In the CL application, Lee Pharma has argued that reasonable requirements of the public had not been satisfied: The CL applicant had stated that the quantity of Saxagliptin in the market fulfilled only 0.23 per cent of the market’s needs and hence there was a shortage of more than 99 per cent of the drug in the market.
It said that the patented invention was not available to the public at a reasonably affordable price as the cost incurred for the importation of Saxagliptin was only Rs.0.80 - 0.92 per tablet, whereas it was being sold in the market for Rs.41-45 per tablet. The company further said that the patented invention had not been worked in the territory of India. Even after about 8 years from grant of the patent, no efforts had been taken to manufacture Saxagliptin in India and the working of the patent was being hindered by importation of the patented product from abroad.
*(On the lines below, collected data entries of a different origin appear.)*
@[simp] theorem State.applyPending_uPort (s : State) (b : PendingBind) : (s.applyPending b).uPort = s.uPort := by simp [State.applyPending]
@[simp] theorem State.applyPending_dPort (s : State) (b : PendingBind) : (s.applyPending b).dPort = s.dPort := by simp [State.applyPending]
@[simp] theorem State.applyPending_conditioner (s : State) (b : PendingBind) : (s.applyPending b).conditioner = s.conditioner := by simp [State.applyPending]
@[simp] theorem State.applyPending_loader (s : State) (b : PendingBind) : (s.applyPending b).loader = s.loader := by simp [State.applyPending]
@[simp] theorem State.applyPending_mgmt (s : State) (b : PendingBind) : (s.applyPending b).mgmt = s.mgmt := by simp [State.applyPending]
@[simp] theorem State.applyPending_merger (s : State) (b : PendingBind) : (s.applyPending b).merger = s.merger := by simp [State.applyPending]
@[simp] theorem State.applyPending_fresh (s : State) (b : PendingBind) : (s.applyPending b).fresh = s.fresh := by simp [State.applyPending]
@[simp] theorem State.applyPending_pending (s : State) (b : PendingBind) : (s.applyPending b).pending = s.pending := by simp [State.applyPending]

@[simp] theorem State.cancelPending_uPort (s : State) (b : PendingBind) : (s.cancelPending b).uPort = s.uPort := by simp only [State.cancelPending, State.unreserve]
@[simp] theorem State.cancelPending_dPort (s : State) (b : PendingBind) : (s.cancelPending b).dPort = s.dPort := by simp only [State.cancelPending, State.unreserve]
@[simp] theorem State.cancelPending_table (s : State) (b : PendingBind) : (s.cancelPending b).table = s.table := by simp only [State.cancelPending, State.unreserve]
@[simp] theorem State.cancelPending_conditioner (s : State) (b : PendingBind) : (s.cancelPending b).conditioner = s.conditioner := by simp only [State.cancelPending, State.unreserve]
@[simp] theorem State.cancelPending_loader (s : State) (b : PendingBind) : (s.cancelPending b).loader = s.loader := by simp only [State.cancelPending, State.unreserve]
@[simp] theorem State.cancelPending_mgmt (s : State) (b : PendingBind) : (s.cancelPending b).mgmt = s.mgmt := by simp only [State.cancelPending, State.unreserve]
@[simp] theorem State.cancelPending_notices (s : State) (b : PendingBind) : (s.cancelPending b).notices = s.notices := by simp only [State.cancelPending, State.unreserve]
@[simp] theorem State.cancelPending_merger (s : State) (b : PendingBind) : (s.cancelPending b).merger = s.merger := by simp only [State.cancelPending, State.unreserve]
@[simp] theorem State.cancelPending_counters (s : State) (b : PendingBind) : (s.cancelPending b).counters = s.counters := by simp only [State.cancelPending, State.unreserve]
@[simp] theorem State.cancelPending_fresh (s : State) (b : PendingBind) : (s.cancelPending b).fresh = s.fresh := by simp only [State.cancelPending, State.unreserve]
@[simp] theorem State.cancelPending_pending (s : State) (b : PendingBind) : (s.cancelPending b).pending = s.pending := by simp only [State.cancelPending, State.unreserve]

@[simp] theorem State.applyMiss_uPort (s : State) : s.applyMiss.uPort = s.uPort := rfl
@[simp] theorem State.applyMiss_dPort (s : State) : s.applyMiss.dPort = s.dPort := rfl
@[simp] theorem State.applyMiss_table (s : State) : s.applyMiss.table = s.table := rfl
@[simp] theorem State.applyMiss_store (s : State) : s.applyMiss.store = s.store := rfl
@[simp] theorem State.applyMiss_conditioner (s : State) : s.applyMiss.conditioner = s.conditioner := rfl
@[simp] theorem State.applyMiss_loader (s : State) : s.applyMiss.loader = s.loader := rfl
@[simp] theorem State.applyMiss_bind (s : State) : s.applyMiss.bind = s.bind := rfl
@[simp] theorem State.applyMiss_notices (s : State) : s.applyMiss.notices = s.notices := rfl
@[simp] theorem State.applyMiss_merger (s : State) : s.applyMiss.merger = s.merger := rfl
@[simp] theorem State.applyMiss_fresh (s : State) : s.applyMiss.fresh = s.fresh := rfl
@[simp] theorem State.applyMiss_pending (s : State) : s.applyMiss.pending = s.pending := rfl

@[simp] theorem State.clearScope_uPort (s : State) (x : Scope) (b : Bool) : (s.clearScope x b).uPort = s.uPort := by cases b <;> rfl
@[simp] theorem State.clearScope_dPort (s : State) (x : Scope) (b : Bool) : (s.clearScope x b).dPort = s.dPort := by cases b <;> rfl
@[simp] theorem State.clearScope_table (s : State) (x : Scope) (b : Bool) : (s.clearScope x b).table = s.table := by cases b <;> rfl
@[simp] theorem State.clearScope_store (s : State) (x : Scope) (b : Bool) : (s.clearScope x b).store = s.store := by cases b <;> rfl
@[simp] theorem State.clearScope_conditioner (s : State) (x : Scope) (b : Bool) : (s.clearScope x b).conditioner = s.conditioner := by cases b <;> rfl
@[simp] theorem State.clearScope_loader (s : State) (x : Scope) (b : Bool) : (s.clearScope x b).loader = s.loader := by cases b <;> rfl
@[simp] theorem State.clearScope_bind (s : State) (x : Scope) (b : Bool) : (s.clearScope x b).bind = s.bind := by cases b <;> rfl
@[simp] theorem State.clearScope_mgmt (s : State) (x : Scope) (b : Bool) : (s.clearScope x b).mgmt = s.mgmt := by cases b <;> rfl
@[simp] theorem State.clearScope_notices (s : State) (x : Scope) (b : Bool) : (s.clearScope x b).notices = s.notices := by cases b <;> rfl
@[simp] theorem State.clearScope_merger (s : State) (x : Scope) (b : Bool) : (s.clearScope x b).merger = s.merger := by cases b <;> rfl
@[simp] theorem State.clearScope_fresh (s : State) (x : Scope) (b : Bool) : (s.clearScope x b).fresh = s.fresh := by cases b <;> rfl
@[simp] theorem State.clearScope_pending (s : State) (x : Scope) (b : Bool) : (s.clearScope x b).pending = s.pending := by cases b <;> rfl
The CL applicant has further stated that they had made a request to AstraZeneca for a voluntary license for the patent, in reply to which, clarifications had been sought by AstraZeneca regarding the CL applicant’s manufacturing capabilities. After providing the clarifications, despite repeated reminders, AstraZeneca did not reply regarding issuance/refusal of the license.
This is the third CL application to be filed in India so far. The first CL application was filed by Natco Pharma Limited in respect of patent no 215758, held by German drug major Bayer Corporation for the cancer drug Nexavar and it was found that all three conditions under section 84(1) of The Patents Act, 1970 had been satisfied, leading to grant of the CL.
The second CL application had been filed by BDR Pharmaceuticals International Private Limited in respect of patent no 203937 for anti-cancer drug Dasatinib, patented by BMS. The CL application was rejected in this case since BDR had failed to make out a prima facie case for grant of a CL i.e., BDR had not made a sufficient attempt to procure a voluntary license from the patentee.